Repeat each of these records exactly.

[[ ENTRIES SHOWN, beginning ]]

/-- The level comes from the fans or from a zone. -/
theorem Tmon.formDevice_source (t : Tmon) :
    t.formDevice = fansLevel t.stalled ∨ ∃ z ∈ allZones, (t.zones.get z).level = some t.formDevice :=
  (Thermal.foldl_max_mem _ _).imp id List.mem_filterMap.mp

/-- The first contribution that sets the level is the source that R111 names. -/
theorem Tmon.sourceOf_formDevice (t : Tmon) (dwell : Option Nat) :
    t.sourceOf t.formDevice = Tmon.sourceSays { t with device := t.formDevice, dwell := dwell } := by
  have level : ∀ z, decide ((t.zones.get z).level = some t.formDevice) =
      ((t.zones.get z).inUse && decide ((t.zones.get z).state = t.formDevice)) := fun z => by
    cases use : (t.zones.get z).inUse <;> simp [ZoneRecord.level, use]
  have found : (allZones.find? fun z => decide ((t.zones.get z).level = some t.formDevice)) =
      [Zone.src, .panel, .lens, .supply, .intake, .exhaust].find? fun z =>
        (t.zones.get z).inUse && decide ((t.zones.get z).state = t.formDevice) := by
    simp only [level]
    rfl
  unfold Tmon.sourceOf Tmon.sourceSays
  dsimp only
  rw [← found]
  cases zone : allZones.find? fun z => decide ((t.zones.get z).level = some t.formDevice) with
  | some z => rfl
  | none =>
    have fans : fansLevel t.stalled = t.formDevice := by
      obtain fans | ⟨z, mem, level⟩ := t.formDevice_source
      · exact fans.symm
      · exact absurd (decide_eq_true level) (List.find?_eq_none.mp zone z mem)
    simp only [fans, and_true, Nat.pos_iff_ne_zero]
    by_cases none_ : stalledCount t.stalled = 0
    · rw [if_pos none_, if_neg (not_not.mpr none_)]
    · rw [if_neg none_, if_pos none_]

/-- A part with a stalled fan is HOT or CRITICAL. -/
theorem Tmon.formDevice_isHot {t : Tmon} {f : Fan} (stalled : t.stalled.get f = true) : t.formDevice.isHot = true := by
  refine Thermal.isHot_foldl_max ?_ _
  have some_ : 0 < stalledCount t.stalled :=
    List.length_pos_of_mem (List.mem_filter.mpr ⟨by cases f <;> decide, stalled⟩ : f ∈ allFans.filter t.stalled.get)
  unfold fansLevel
  rw [if_pos some_]
  split <;> rfl

/-! ### A formed device thermal state reaches the rest (R37, R111) -/

/-- The part that has taken a changed device thermal state and told of it. -/
def State.deviceTaken (s : State) : State :=
  State.raise
    { s with tmon := { s.tmon with device := s.tmon.formDevice, dwell := s.tmon.dwellAfter s.now s.tmon.formDevice } }
    (.thermalState s.tmon.formDevice s.tmon.device (s.tmon.sourceOf s.tmon.formDevice))

/-- The part whose lens has been told. -/
def State.lensTold (s : State) : State := if s.tmon.formDevice = .critical then s.deviceTaken.thermalStop else s.deviceTaken

section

[[ ENTRIES SHOWN, end ]]

#### RESULT OF THE EXERCISE:
/-- The level comes from the fans or from a zone. -/
theorem Tmon.formDevice_source (t : Tmon) :
    t.formDevice = fansLevel t.stalled ∨ ∃ z ∈ allZones, (t.zones.get z).level = some t.formDevice :=
  (Thermal.foldl_max_mem _ _).imp id List.mem_filterMap.mp

/-- The first contribution that sets the level is the source that R111 names. -/
theorem Tmon.sourceOf_formDevice (t : Tmon) (dwell : Option Nat) :
    t.sourceOf t.formDevice = Tmon.sourceSays { t with device := t.formDevice, dwell := dwell } := by
  have level : ∀ z, decide ((t.zones.get z).level = some t.formDevice) =
      ((t.zones.get z).inUse && decide ((t.zones.get z).state = t.formDevice)) := fun z => by
    cases use : (t.zones.get z).inUse <;> simp [ZoneRecord.level, use]
  have found : (allZones.find? fun z => decide ((t.zones.get z).level = some t.formDevice)) =
      [Zone.src, .panel, .lens, .supply, .intake, .exhaust].find? fun z =>
        (t.zones.get z).inUse && decide ((t.zones.get z).state = t.formDevice) := by
    simp only [level]
    rfl
  unfold Tmon.sourceOf Tmon.sourceSays
  dsimp only
  rw [← found]
  cases zone : allZones.find? fun z => decide ((t.zones.get z).level = some t.formDevice) with
  | some z => rfl
  | none =>
    have fans : fansLevel t.stalled = t.formDevice := by
      obtain fans | ⟨z, mem, level⟩ := t.formDevice_source
      · exact fans.symm
      · exact absurd (decide_eq_true level) (List.find?_eq_none.mp zone z mem)
    simp only [fans, and_true, Nat.pos_iff_ne_zero]
    by_cases none_ : stalledCount t.stalled = 0
    · rw [if_pos none_, if_neg (not_not.mpr none_)]
    · rw [if_neg none_, if_pos none_]

/-- A part with a stalled fan is HOT or CRITICAL. -/
theorem Tmon.formDevice_isHot {t : Tmon} {f : Fan} (stalled : t.stalled.get f = true) : t.formDevice.isHot = true := by
  refine Thermal.isHot_foldl_max ?_ _
  have some_ : 0 < stalledCount t.stalled :=
    List.length_pos_of_mem (List.mem_filter.mpr ⟨by cases f <;> decide, stalled⟩ : f ∈ allFans.filter t.stalled.get)
  unfold fansLevel
  rw [if_pos some_]
  split <;> rfl

/-! ### A formed device thermal state reaches the rest (R37, R111) -/

/-- The part that has taken a changed device thermal state and told of it. -/
def State.deviceTaken (s : State) : State :=
  State.raise
    { s with tmon := { s.tmon with device := s.tmon.formDevice, dwell := s.tmon.dwellAfter s.now s.tmon.formDevice } }
    (.thermalState s.tmon.formDevice s.tmon.device (s.tmon.sourceOf s.tmon.formDevice))

/-- The part whose lens has been told. -/
def State.lensTold (s : State) : State := if s.tmon.formDevice = .critical then s.deviceTaken.thermalStop else s.deviceTaken

section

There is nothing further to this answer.